#### [EXERCISE INSTRUCTIONS]
Starting with the line containing "every constructor -/" and going on through the line containing "decodeWord 0b0000000011101110#16 = .instr", return the lines of the data below exactly, and only those.

#### [INPUT DATA]
-- ==== Sys2Proof/Tests/Slice0.lean ====
section
/-! SUPPORT. Tests. The expected values come from spec/: the encodings of 30_encoding.md and the vectors of
95_test_vectors.md (cited by their ids). The last section shows, for every statement that has hypotheses, inputs that meet them. -/

namespace Sys2Proof.Tests

open Sys2Proof.Machine Sys2Proof.Claims

set_option Elab.async false

/-! ## Well-formedness: one ill-formed line for each check (R87, R88, R89) -/

theorem test_illformed_register : Stmt.wellFormed (.instr .skp [.reg 16]) = false := by decide
theorem test_illformed_second_register : Stmt.wellFormed (.instr .add [.reg 1, .reg 16]) = false := by decide
theorem test_illformed_nn : Stmt.wellFormed (.instr .ld [.reg 1, .num 0x100]) = false := by decide
theorem test_illformed_nnn : Stmt.wellFormed (.instr .call [.num 0x1000]) = false := by decide
theorem test_illformed_n : Stmt.wellFormed (.instr .drw [.reg 1, .reg 2, .num 0x10]) = false := by decide
theorem test_illformed_operand_list : Stmt.wellFormed (.instr .jp [.reg 1, .num 0x200]) = false := by decide
theorem test_illformed_dw : Stmt.wellFormed (.dw 0x10000) = false := by decide
theorem test_illformed_db : Stmt.wellFormed (.db 0x100) = false := by decide

/-- Lines of the programs of 95_test_vectors.md section 3 (P1, P2, P3, P7), with their bytes. -/
theorem test_lines :
    Stmt.bytes (.instr .add [.reg 1, .num 0xFF]) = some [0x71, 0xFF] ∧
    Stmt.bytes (.instr .jp [.reg 0, .num 0x206]) = some [0xB2, 0x06] ∧
    Stmt.bytes (.instr .ld [.bcd, .reg 10]) = some [0xFA, 0x33] ∧
    Stmt.bytes (.instr .drw [.reg 0, .reg 1, .num 2]) = some [0xD0, 0x12] ∧
    Stmt.bytes (.dw 0xC080) = some [0xC0, 0x80] ∧ Stmt.bytes (.db 0x7F) = some [0x7F] := by decide

/-! ## Decoding: a word written out from R78 and R79 for every constructor -/

theorem test_decode_control :
    decodeWord 0b0000000011101110#16 = .instr .ret ∧ decodeWord 0b0001001000110100#16 = .instr (.jp 0x234) ∧
    decodeWord 0b0010101111001101#16 = .instr (.call 0xBCD) ∧ decodeWord 0b0011000101000010#16 = .instr (.seB 1 0x42) ∧
    decodeWord 0b0100001010000001#16 = .instr (.sneB 2 0x81) ∧ decodeWord 0b0101001101000000#16 = .instr (.seR 3 4) ∧
    decodeWord 0b1001110001010000#16 = .instr (.sneR 12 5) ∧ decodeWord 0b1011111100000001#16 = .instr (.jpV0 0xF01) := by
  decide

theorem test_decode_alu :
    decodeWord 0b0110101000000101#16 = .instr (.ldB 10 0x05) ∧ decodeWord 0b0111000111111111#16 = .instr (.addB 1 0xFF) ∧
    decodeWord 0b1000000100100000#16 = .instr (.ldR 1 2) ∧ decodeWord 0b1000001000010001#16 = .instr (.orR 2 1) ∧
    decodeWord 0b1000111100010010#16 = .instr (.andR 15 1) ∧ decodeWord 0b1000000111110011#16 = .instr (.xorR 1 15) ∧
    decodeWord 0b1000001101110100#16 = .instr (.addR 3 7) ∧ decodeWord 0b1000011100110101#16 = .instr (.sub 7 3) ∧
    decodeWord 0b1000010011010110#16 = .instr (.shr 4 13) ∧ decodeWord 0b1000100000010111#16 = .instr (.subn 8 1) ∧
    decodeWord 0b1000000101001110#16 = .instr (.shl 1 4) ∧ decodeWord 0b1100001100001111#16 = .instr (.rnd 3 0x0F) := by
  decide

theorem test_decode_index_memory :
    decodeWord 0b1010001100000000#16 = .instr (.ldI 0x300) ∧ decodeWord 0b1111001000011110#16 = .instr (.addI 2) ∧
    decodeWord 0b1111000100101001#16 = .instr (.ldF 1) ∧ decodeWord 0b1111101000110011#16 = .instr (.ldBX 10) ∧
    decodeWord 0b1111001001010101#16 = .instr (.ldMiX 2) ∧ decodeWord 0b1111111101100101#16 = .instr (.ldXMi 15) := by
  decide

theorem test_decode_display_keys_timers :
    decodeWord 0b0000000011100000#16 = .instr .cls ∧ decodeWord 0b1101001110100111#16 = .instr (.drw 3 10 7) ∧
    decodeWord 0b1110000110011110#16 = .instr (.skp 1) ∧ decodeWord 0b1110010110100001#16 = .instr (.sknp 5) ∧
    decodeWord 0b1111000100000111#16 = .instr (.ldXDt 1) ∧ decodeWord 0b1111001100001010#16 = .instr (.ldXK 3) ∧
    decodeWord 0b1111000000010101#16 = .instr (.ldDtX 0) ∧ decodeWord 0b1111110000011000#16 = .instr (.ldStX 12) := by
  decide

/-- 95_test_vectors.md section 2.2: the words that decode as Unrecognized. -/
theorem test_decode_unrecognized :
    ([0x0000, 0x0FFF, 0x01E0, 0x00E1, 0x5121, 0x912F, 0x8128, 0x812F, 0xE19F, 0xF100, 0xF0FF] : List Word).all
      (decodeWord · = .unrecognized) = true := by decide

theorem test_decode_bytes :
    decodeBytes [0x6A, 0x05, 0x7A] = some (.instr (.ldB 10 0x05), [0x7A]) ∧ decodeBytes [0x6A] = none ∧
    decodeTableWord 16 0x6A05 = some (.ldB 10 0x05) ∧ decodeTableWord 16 0x5121 = none ∧
    decodeTableWord 32 0x6A05 = none := by decide

/-! ## One step -/

/-- The outcome is a next state with the property. -/
def endsIn (o : Outcome) (p : State → Bool) : Bool :=
  match o with
  | .next t => p t
  | .fault _ => false
  | .refused _ => false

theorem next_of_endsIn {o : Outcome} {p : State → Bool} (h : endsIn o p = true) : ∃ t, o = .next t ∧ p t = true := by
  cases o with
  | next t => exact ⟨t, rfl, h⟩
  | fault r => cases h
  | refused r => cases h

/-- The reset state with these register values. -/
def withRegs (l : List (RegIdx × Byte)) (s : State := State.reset) : State := l.foldl (fun s p => s.setReg p.1 p.2) s

/-- One step of the word, placed at PC. -/
def run1 (op : Word) (s : State := State.reset) : Outcome := step (s.placeWord op)

/-- The states agree on the registers, PC, I, SP, the timers, memory and DIRTY. -/
def sameCore (s t : State) : Bool :=
  (t.v, t.pc, t.i, t.sp, t.dt, t.st) == (s.v, s.pc, s.i, s.sp, s.dt, s.st) && (t.mem, t.dirty) == (s.mem, s.dirty)

/-- A step of s raises this condition, and leaves the rest as `sameCore` compares it. -/
def faults (s : State) (kind : Condition) (opcode : Option Word) (addr : Option Nat) : Bool :=
  endsIn (step s) fun t => sameCore s t && t.run == .halted &&
    t.fault == some { kind := kind, pc := s.pc, opcode := opcode, addr := addr }

/-- ALU_READ_ORDER set to `latched`. -/
def latched : State := { State.reset with cfg := { Params.default with aluReadOrder := .latched } }

/-- KEY_INDEX_POLICY set to `mask`. -/
def masked : State := { State.reset with cfg := { Params.default with keyIndexPolicy := .mask } }

/-! The cycle (T1, T5, T7, T9, T10, W9) -/

theorem test_fetch_past_memory :
    faults { State.reset with pc := 0xFFF } .outOfBoundsAccess none (some 0x1000) = true := by decide +kernel
theorem test_fetch_far_past_memory :
    faults { State.reset with pc := 0x10FE } .outOfBoundsAccess none (some 0x10FE) = true := by decide +kernel
theorem test_tick : endsIn (run1 0x6000 { State.reset with dt := 3, st := 3 })
    (fun t => (t.dt, t.st, t.beeps) = (2, 2, 0)) = true := by decide +kernel
theorem test_beep : endsIn (run1 0x6000 { State.reset with st := 1 })
    (fun t => (t.dt, t.st, t.beeps) = (0, 0, 1)) = true := by decide +kernel
theorem test_idle_step : endsIn (step State.powerOn) (fun t => sameCore State.powerOn t && t.run == .idle) = true := by decide +kernel
theorem test_unrecognized : faults (({ State.reset with dt := 5, st := 1 } : State).placeWord 0x0FFF)
    .unrecognizedInstruction (some 0x0FFF) none = true := by decide +kernel

/-! Control transfer (CF1 to CF17, W5) -/

theorem test_ret :
    endsIn (run1 0x00EE { State.reset with pc := 0x210, sp := 1, stack := State.reset.stack.set 0 0x204 })
      (fun t => (t.sp, t.pc, t.stack[0]) = (0, 0x206, 0x204)) = true := by decide +kernel
theorem test_ret_empty : faults (State.reset.placeWord 0x00EE) .stackUnderflow (some 0x00EE) none = true := by
  decide +kernel
theorem test_jp : endsIn (run1 0x1234) (fun t => t.pc = 0x234) = true := by decide +kernel
theorem test_call : endsIn (run1 0x2210 { State.reset with pc := 0x204, sp := 15 })
    (fun t => (t.sp, t.pc, t.stack[15], t.stack[14]) = (16, 0x210, 0x204, 0)) = true := by decide +kernel
theorem test_call_full : faults (({ State.reset with pc := 0x204, sp := 16 } : State).placeWord 0x2210)
    .stackOverflow (some 0x2210) none = true := by decide +kernel
theorem test_seB : endsIn (run1 0x3342 (withRegs [(3, 0x42)])) (fun t => t.pc = 0x204) = true := by decide +kernel
theorem test_seB_no_skip : endsIn (run1 0x3342 (withRegs [(3, 0x41)])) (fun t => t.pc = 0x202) = true := by decide +kernel
theorem test_sneB : endsIn (run1 0x4342 (withRegs [(3, 0x41)])) (fun t => t.pc = 0x204) = true := by decide +kernel
theorem test_sneB_no_skip : endsIn (run1 0x4342 (withRegs [(3, 0x42)])) (fun t => t.pc = 0x202) = true := by
  decide +kernel
theorem test_seR : endsIn (run1 0x5120 (withRegs [(1, 7), (2, 7)])) (fun t => t.pc = 0x204) = true := by decide +kernel
theorem test_seR_no_skip : endsIn (run1 0x5120 (withRegs [(1, 7), (2, 8)])) (fun t => t.pc = 0x202) = true := by
  decide +kernel
theorem test_sneR : endsIn (run1 0x9120 (withRegs [(1, 7), (2, 8)])) (fun t => t.pc = 0x204) = true := by decide +kernel
theorem test_sneR_no_skip : endsIn (run1 0x9120 (withRegs [(1, 7), (2, 7)])) (fun t => t.pc = 0x202) = true := by
  decide +kernel
theorem test_jpV0 : endsIn (run1 0xBFFF (withRegs [(0, 0xFF)])) (fun t => t.pc = 0x10FE) = true := by decide +kernel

#### [RESULT]
/-! ## Decoding: a word written out from R78 and R79 for every constructor -/

theorem test_decode_control :
    decodeWord 0b0000000011101110#16 = .instr .ret ∧ decodeWord 0b0001001000110100#16 = .instr (.jp 0x234) ∧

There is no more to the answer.